The log empirical likelihood been maximized is
\deqn{ \sum_{i=1}^n \log \Delta F(x_i).}
}
\details{
If \code{mu} is in the interior of the convex hull of the
observations \code{x}, then \code{wts} should sum to \code{n}. 
If \code{mu} is outside
the convex hull then \code{wts} should sum to nearly zero, and 
\code{-2LLR}
will be a large positive number.  It should be infinity,
but for inferential purposes a very large number is
essentially equivalent.  If mu is on the boundary of the convex
hull then \code{wts} should sum to nearly k where k is the number of
observations within that face of the convex hull which contains mu.

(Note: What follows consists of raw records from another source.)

/-! ### `State.accept` -/

@[simp] theorem State.accept_build (s : State) (w : Word) :
    (s.accept w).build = s.build := rfl
@[simp] theorem State.accept_g (s : State) (w : Word) :
    (s.accept w).g = s.g := rfl
@[simp] theorem State.accept_dbgp (s : State) (w : Word) :
    (s.accept w).dbgp = s.dbgp := rfl
@[simp] theorem State.accept_dbgq (s : State) (w : Word) :
    (s.accept w).dbgq = s.dbgq := rfl
@[simp] theorem State.accept_done (s : State) (w : Word) :
    (s.accept w).done = false := rfl
@[simp] theorem State.accept_prime (s : State) (w : Word) :
    (s.accept w).prime = s.prime := rfl
@[simp] theorem State.accept_buserr (s : State) (w : Word) :
    (s.accept w).buserr = s.buserr := rfl
@[simp] theorem State.accept_errcode (s : State) (w : Word) :
    (s.accept w).errcode = 0 := rfl
@[simp] theorem State.accept_sub (s : State) (w : Word) :
    (s.accept w).sub = 0 := rfl
@[simp] theorem State.accept_ie (s : State) (w : Word) :
    (s.accept w).ie = s.ie := rfl
@[simp] theorem State.accept_bitlen (s : State) (w : Word) :
    (s.accept w).bitlen = s.bitlen := rfl
@[simp] theorem State.accept_minbits (s : State) (w : Word) :
    (s.accept w).minbits = s.minbits := rfl
@[simp] theorem State.accept_rounds (s : State) (w : Word) :
    (s.accept w).rounds = s.rounds := rfl
@[simp] theorem State.accept_estart (s : State) (w : Word) :
    (s.accept w).estart = s.estart := rfl
@[simp] theorem State.accept_attemptcap (s : State) (w : Word) :
    (s.accept w).attemptcap = s.attemptcap := rfl
@[simp] theorem State.accept_attempts (s : State) (w : Word) :
    (s.accept w).attempts = s.attempts := rfl
@[simp] theorem State.accept_rngcnt (s : State) (w : Word) :
    (s.accept w).rngcnt = s.rngcnt := rfl
@[simp] theorem State.accept_engine (s : State) (w : Word) :
    (s.accept w).engine = { s.engine with cw := w, lrng := 0, latt := 0, phase := .decode } := rfl
@[simp] theorem State.accept_rng (s : State) (w : Word) :
    (s.accept w).rng = s.rng := rfl
@[simp] theorem State.accept_host (s : State) (w : Word) :
    (s.accept w).host = s.host := rfl
@[simp] theorem State.accept_rdata (s : State) (w : Word) :
    (s.accept w).rdata = s.rdata := rfl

When \code{mu} is interior to the convex hull, it is typical for
the algorithm to converge quadratically to the solution, perhaps
after a few iterations of searching to get near the solution.
When \code{mu} is outside or near the boundary of the convex hull, then
the solution involves a \code{lambda} of infinite norm.  The algorithm
tends to nearly double \code{lambda} at each iteration and the gradient
size then decreases roughly by half at each iteration.

The goal in writing the algorithm was to have it ``fail gracefully"
when \code{mu} is not inside the convex hull.  The user can 
either leave \code{-2LLR} ``large and positive" or can replace
it by infinity when the weights do not sum to nearly n.
}
\value{
    A list with the following components:
    \item{-2LLR}{the -2 loglikelihood ratio; approximate chisq distribution
                 under \eqn{H_o}.}
    \item{Pval}{the observed P-value by chi-square approximation.}
    \item{lambda}{the final value of Lagrange multiplier.}
    \item{grad}{the gradient at the maximum.}
    \item{hess}{the Hessian matrix.}
    \item{wts}{weights on the observations}
    \item{nits}{number of iteration performed}
}
\references{
    Owen, A. (1990). Empirical likelihood ratio confidence regions. 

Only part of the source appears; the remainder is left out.